Background in energy sustainability
Sustainable energy is the ideal that society should serve its energy needs without negatively impacting future generations, and which various organizations, governments, and individuals have been advocating. To meet this ideal, efficiency improvements are required in three aspects of the energy ecosystem:
Since our need for energy generation and storage are driven by our demand, more efficient ways of consuming energy can drive large improvements in energy sustainability. Efforts in sustainable energy consumption can be classified at a high level by the three following categories:
- Recycle: Capture and recover wasted energy to do more work, that would otherwise be lost as heat.
- Reuse: Amortize the cost of energy generation, storage, and delivery by sharing energy and its infrastructure among different loads.
- Reduce: Reduce demand for energy by doing more work with less energy (improve consumption efficiency), or not doing the work at all by changing behavior.

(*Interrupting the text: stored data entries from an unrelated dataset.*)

-- ==== Sys2Proof/Machine/PaperPath.lean ====
section
/-!
DEFINITION. The service hold's changes (chapter 9) and the in-flight queue's removals (sections 4.4 and 4.5): exits and
overdue sheets.
-/

namespace Sys2Proof.Machine

/-! ## Changes of the hold (R162) -/

/-- The hold state of station `i` changed, and the idle timer judged (R31, R162). -/
def setHold (i : StationId) (h : HoldState) (s : State) : State :=
  syncIdle i (s.upd i fun x => { x with hold := h })

/-- A change of hold with its reports: the idle timer; the recovery unit, which stalls the session when the hold has become
NONE while the stoppage condition is set (R86); and the waiting request (R162). `recovering` marks a change made within a
recovery, which leaves the session as the recovery has it (R89). -/
def changeHold (recovering : Bool) (i : StationId) (h : HoldState) (s : State) : State :=
  let s1 := setHold i h s
  let s2 :=
    if h = .none ∧ (s1.st i).recovery.stoppage.isSome ∧ !recovering then stallUnlessHeld i s1 else s1
  reevaluate i s2

/-- An empty queue moves the hold on: REQUESTED to HELD, RELEASING to NONE (R159, R161). Within a recovery the hold is NONE
before the waiting request is evaluated, so a pick that waited PATH_FULL on a queue of SERVICE entries is judged under hold NONE
(DEDUCED, log entry 8). -/
def holdWhenEmpty (recovering : Bool) (i : StationId) (s : State) : State :=
  let x := s.st i
  if x.queue.isEmpty then
    match x.hold with
    | .requested => changeHold recovering i .held s
    | .releasing => changeHold recovering i .none s
    | .none => s
    | .held => s
  else s

/-! ## Removals -/

/-- The reports that follow a removal, to the session controller, to the service hold and to the waiting request (R71).
`chargedGone` says that a CHARGED entry has been removed. -/
def afterRemoval (recovering chargedGone : Bool) (i : StationId) (s : State) : State :=
  reevaluate i (holdWhenEmpty recovering i (if chargedGone then drainCheck i s else s))

/-- An entry is CHARGED. -/
def isCharged (e : InFlight) : Bool := e.kind == .charged

/-- A delivered entry on the meters (R72). -/
def deliverMeter (e : InFlight) (m : Meters) : Meters :=
  match e.kind with
  | .charged => { m with delivered := addMeter m.delivered e.impressions }
  | .service => { m with serviceDelivered := addMeter m.serviceDelivered e.impressions }

/-- An exit that finds the queue empty: an uncharged exit (R73). -/
def unchargedExit (i : StationId) (s : State) : State :=
  raiseAnomaly i .unchargedExit (s.upd i fun x =>
    { x with
      meters := { x.meters with unchargedExits := addMeter x.meters.unchargedExits 1 }
      session :=
        if sessionLive x.session then
          { x.session with unchargedExits := addUpTo Config.countTop x.session.unchargedExits 1 }
        else x.session })

/-- One exit: the head entry is delivered, or the exit is uncharged (R72, R73). -/
def exitOne (i : StationId) (s : State) : State :=
  match (s.st i).queue with
  | [] => unchargedExit i s
  | e :: rest => afterRemoval false (isCharged e) i (setQueue i rest (s.updMeters i (deliverMeter e)))

/-- The head entry `e` taken back: a CHARGED entry is credited, with a SHOW, a SERVICE entry is not; both join the written
off meter (R75, R76). -/
def takeBack (i : StationId) (e : InFlight) (rest : List InFlight) (s : State) : State :=
  let s1 := setQueue i rest (s.updMeters i fun m => { m with writtenOff := addMeter m.writtenOff e.impressions })
  if isCharged e then offerShow i (creditSheet i e s1) else s1

/-- The head entry removed as overdue, with its ANOMALY condition and its reports (R75). -/
def overdueOne (i : StationId) (s : State) : State :=
  match (s.st i).queue with
  | [] => s
  | e :: rest => afterRemoval false (isCharged e) i (raiseAnomaly i .overdue (takeBack i e rest s))

/-- The head entry's age has reached its limit, with the age counting running (R74, R75). -/
def headOverdue (x : Station) : Bool :=
  x.recovery.stoppage.isNone && (x.queue.head?.any fun e => seconds e.limit ≤ e.age)

/-- Whether the removal of an overdue head comes before an exit of the same event that still waits: with one waiting the order
is open, and an odd choice lets the exit go first; with none the removal comes (R72, log entry 1). -/
def removalFirst (exitWaits : Bool) (s : State) : Bool × State :=
  if exitWaits then (s.choose.1 % 2 == 0, s.choose.2) else (true, s)

/-- The head of station `i`'s queue judged against its own limit: an overdue head is removed, and then the next one is
judged (R72, R74, R75). Between an overdue credit and the closing cent of the DRAINING close that it causes, and between it and the
next overdue credit, nothing of another station comes and no request: R75 does not call the step whole, and R39 and R107
leave their order against other events on the account open (DESIGN CHOICE, log entry 24). -/
def judgeHeads (exitWaits : Bool) (i : StationId) : Nat → State → State
  | 0, s => s
  | n + 1, s =>
    if headOverdue (s.st i) then
      let c := removalFirst exitWaits s
      if c.1 then judgeHeads exitWaits i n (overdueOne i c.2) else c.2
    else s

/-- The head entry of station `i` has reached its transit limit; age counting is suspended while the stoppage condition is
set (R74, R75). The heads that are overdue together are removed with nothing between (log entry 24). -/
def headExpires (i : StationId) (s : State) : State := judgeHeads false i Config.inFlightRoom s

/-- An exits event of a count: as many exits, one after another, each whole; the entry that each makes the head is judged by
its own age (R72, R74). Nothing of another station comes between two of them (DESIGN CHOICE, log entry 24). -/
def exits (i : StationId) : Nat → State → State
  | 0, s => s
  | n + 1, s => exits i n (judgeHeads (n != 0) i Config.inFlightRoom (exitOne i s))

end Sys2Proof.Machine
end

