/-- A pick at a calm station by its session and its hold. It is stopped NO_SESSION, STALLED, CLOSING or HOLD by the first of
these that applies. With the hold HELD or RELEASING, no session, an AUTHORIZING or an OPEN one, and a free place, it is a service
sheet: GO, a SERVICE entry of price 0, its impressions on the granted meter, and the session as it was. With eight entries in the
queue it waits PATH_FULL, there as at an OPEN session with hold NONE, and the pick wait timer starts. A CARD session whose
remaining authority does not cover the posting waits FUNDS: an INCREMENT entry and its AUTH REQUEST are made where the increment
conditions are met, and none where one of the session waits for its result; where no increment can be asked the pick is stopped
FUNDS. While the latch holds a request or its answer, a further pick makes none; a NONE pick field returns the latch to IDLE, and
ends a request that waits under the serial held (sections 1.4, 4.1 to 4.3, 7.4 and 9.4). The confirmed code is not JAM with location 0, which no station holds
(Obligations.StepKeepsCapacities). -/
def Obligations.PicksAreAnsweredBySessionAndHold : Prop :=
  (∀ (i : StationId) (s : State) (p : SheetSpec) (c : Code), s.inFrame i = true → s.slot = i →
     let x := s.st i
     c ≠ .jam 0 → Calm x → x.line.confirmed = some c → x.request = .idle →
     let half := halfOf c (pickByte p) 0 0 0 0
     let line := { calmLine x with serial := (x.line.serial + 1) % 256 }
     let waits := { line with latch := .raised ((x.line.serial + 1) % 256) p true }
     let free := x.hold = .held ∨ x.hold = .releasing
     let stopped := fun r : StopReason => ∃ idle : Option Nat,
       exec (.upstreamHalf i half) s = .next (s.passSlot.upd i fun y => { y with
         line := { line with latch := .answeredStop r }, idleTimer := idle })
     (x.session.state = .none ∨ x.session.state = .authorizing → ¬ free → stopped .noSession) ∧
     (x.session.state = .stalled → stopped .stalled) ∧
     (x.session.state = .draining → stopped .closing) ∧
     (x.session.state = .opened → x.hold = .requested → stopped .hold) ∧
     (x.session.state = .none ∨ x.session.state = .authorizing ∨ x.session.state = .opened → free →
       p.sides = 1 ∨ p.sides = 2 → x.queue.length < 8 →
       exec (.upstreamHalf i half) s = .next (s.passSlot.upd i fun y => { y with
         line := { line with latch := .answeredGo }, idleTimer := none
         queue := x.queue ++ [sheetEntry s .service p 0]
         meters := { x.meters with granted := (x.meters.granted + p.sides.val) % 1000000000 } })) ∧
     ((x.session.state = .opened ∧ x.hold = .none) ∨
         ((x.session.state = .none ∨ x.session.state = .authorizing ∨ x.session.state = .opened) ∧ free) →
       p.sides = 1 ∨ p.sides = 2 → 8 ≤ x.queue.length →
       exec (.upstreamHalf i half) s = .next (s.passSlot.upd i fun y => { y with
         line := waits, idleTimer := none
         request := .waiting ((x.line.serial + 1) % 256) p .pathFull (s.host.timers.pickWait * 2000) })) ∧
     (∀ (t : Token) (k : Fin 8) (base : Nat), x.session.state = .opened → x.hold = .none → p.sides = 1 ∨ p.sides = 2 →
       x.queue.length < 8 → x.session.payer = some (.card t) → x.session.tariffClass = some k →
       basePrice s.charge k p.media p.colour = some base →
       let price := costOf s k base x.session p
       ¬ PastLimits x.session p price →
       x.session.authority.getD 0 < x.session.spent + unitsPosted x.session price →
       let mayAsk := x.session.noMoreIncrements = false ∧ s.host.linkUp = true ∧
         x.session.authority.getD 0 + s.cards.policy.increment ≤ 200000
       let waitsFunds := s.passSlot.upd i fun y => { y with
         line := waits, idleTimer := none
         request := .waiting ((x.line.serial + 1) % 256) p .funds (s.host.timers.pickWait * 2000) }
       (¬ mayAsk → stopped .funds) ∧
       (∀ e, mayAsk → x.auth = some e → e.kind = .increment → e.sessionNumber = x.session.number →
         exec (.upstreamHalf i half) s = .next waitsFunds) ∧
       (mayAsk → x.auth = none → (∀ j e, (s.st j).auth = some e → e.reference ≠ s.cards.nextReference) →
         exec (.upstreamHalf i half) s = .next { waitsFunds.upd i (fun y => { y with
             auth := some ⟨s.cards.nextReference, x.session.number, .increment, s.cards.policy.increment, t,
               s.host.timers.auth * 2000⟩
             cond := { y.cond with authRequest := some ⟨s.cards.nextReference, x.session.number, .increment,
               s.cards.policy.increment, t⟩ } }) with
           cards := { s.cards with
             nextReference := if s.cards.nextReference < 65535 then s.cards.nextReference + 1 else 1 } }))) ∧
  (∀ (i : StationId) (s : State) (p : SheetSpec) (c : Code), s.inFrame i = true → s.slot = i →
     let x := s.st i
     c ≠ .jam 0 → CalmBut c x →
     (x.line.latch ≠ .idle → exec (.upstreamHalf i (halfOf c (pickByte p) 0 0 0 0)) s =
       .next (s.passSlot.upd i fun y => { y with line := heldLine x x.line.latch })) ∧
     (x.line.latch = .disarmed ∨ x.line.latch = .answeredGo ∨ (∃ r, x.line.latch = .answeredStop r) →
       exec (.upstreamHalf i (halfOf c 0 0 0 0 0)) s =
         .next (s.passSlot.upd i fun y => { y with line := heldLine x .idle })) ∧
     (∀ n q w, x.line.latch = .raised n q w → ∃ idle : Option Nat,
       exec (.upstreamHalf i (halfOf c 0 0 0 0 0)) s = .next (s.passSlot.upd i fun y => { y with
         line := heldLine x .idle, idleTimer := idle
         request := match x.request with
           | .waiting m q' cause left => if m = n then .idle else .waiting m q' cause left
           | .idle => .idle })))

Many efforts in making energy consumption more sustainable are focused on the "reduce" theme for unpredictable and dynamic workloads (which are commonly encountered in computing). This can be considered as power management. These efforts can be lumped into two general approaches, which are not specific to computing, but commonly applied in that domain:
- Idle power-down: This technique exploits gaps in workload demand to shut off components that are idle. When shut down, components cannot do any useful work. The problems unique to this approach are: (1) it costs time and energy to transition between active and idle power-down states, (2) no work can be done in the off state, so power-up must be done to handle a request, and (3) predicting idle periods and adapting appropriately by choosing the right power state at any moment is difficult.
- Active performance scaling: Unlike idle-power down, this approach allows work to be done in any state, all of which are considered active, but with different power/performance tradeoffs. Usually, slower modes consume less power. The problems unique to this approach are: (1) it is difficult to determine which combination of states is the most energy efficient for an application, and (2) the energy efficiency improvements are usually not as lucrative as those from idle power-down modes.
In practice, both types of approaches are used commonly and mixed together.
Motivation for energy proportionality
Until about 2010, computers were far from energy proportional for two primary reasons. A critical issue is high static power, which means that the computer consumes significant energy even when it is idle. High static power is common in servers owing to their architectural, circuit, and manufacturing optimizations that favor very high performance instead of low power. High static power relative to the maximum loaded power results in low dynamic range, poor energy proportionality, and thus, very low efficiency at low to medium utilizations. This can be acceptable for traditional high-performance computing systems and workloads, which try to extract the maximum utilization possible out of the machines, where they are most efficient. However, in modern datacenters that run popular and large-scale cloud computing applications, servers spend most of their time around 30% utilization, and are rarely running under maximum load, which is a very energy-inefficient operating point for typical servers.
The second major reason is that the various hardware operating states for power management can be difficult to use effectively. This is because deeper low power states tend to have larger transition latency and energy costs than lighter low power states. For workloads that have frequent and intermittent bursts of activity, such as web search queries, this prevents the use of deep lower power states without incurring significant latency penalties, which may be unacceptable for the application.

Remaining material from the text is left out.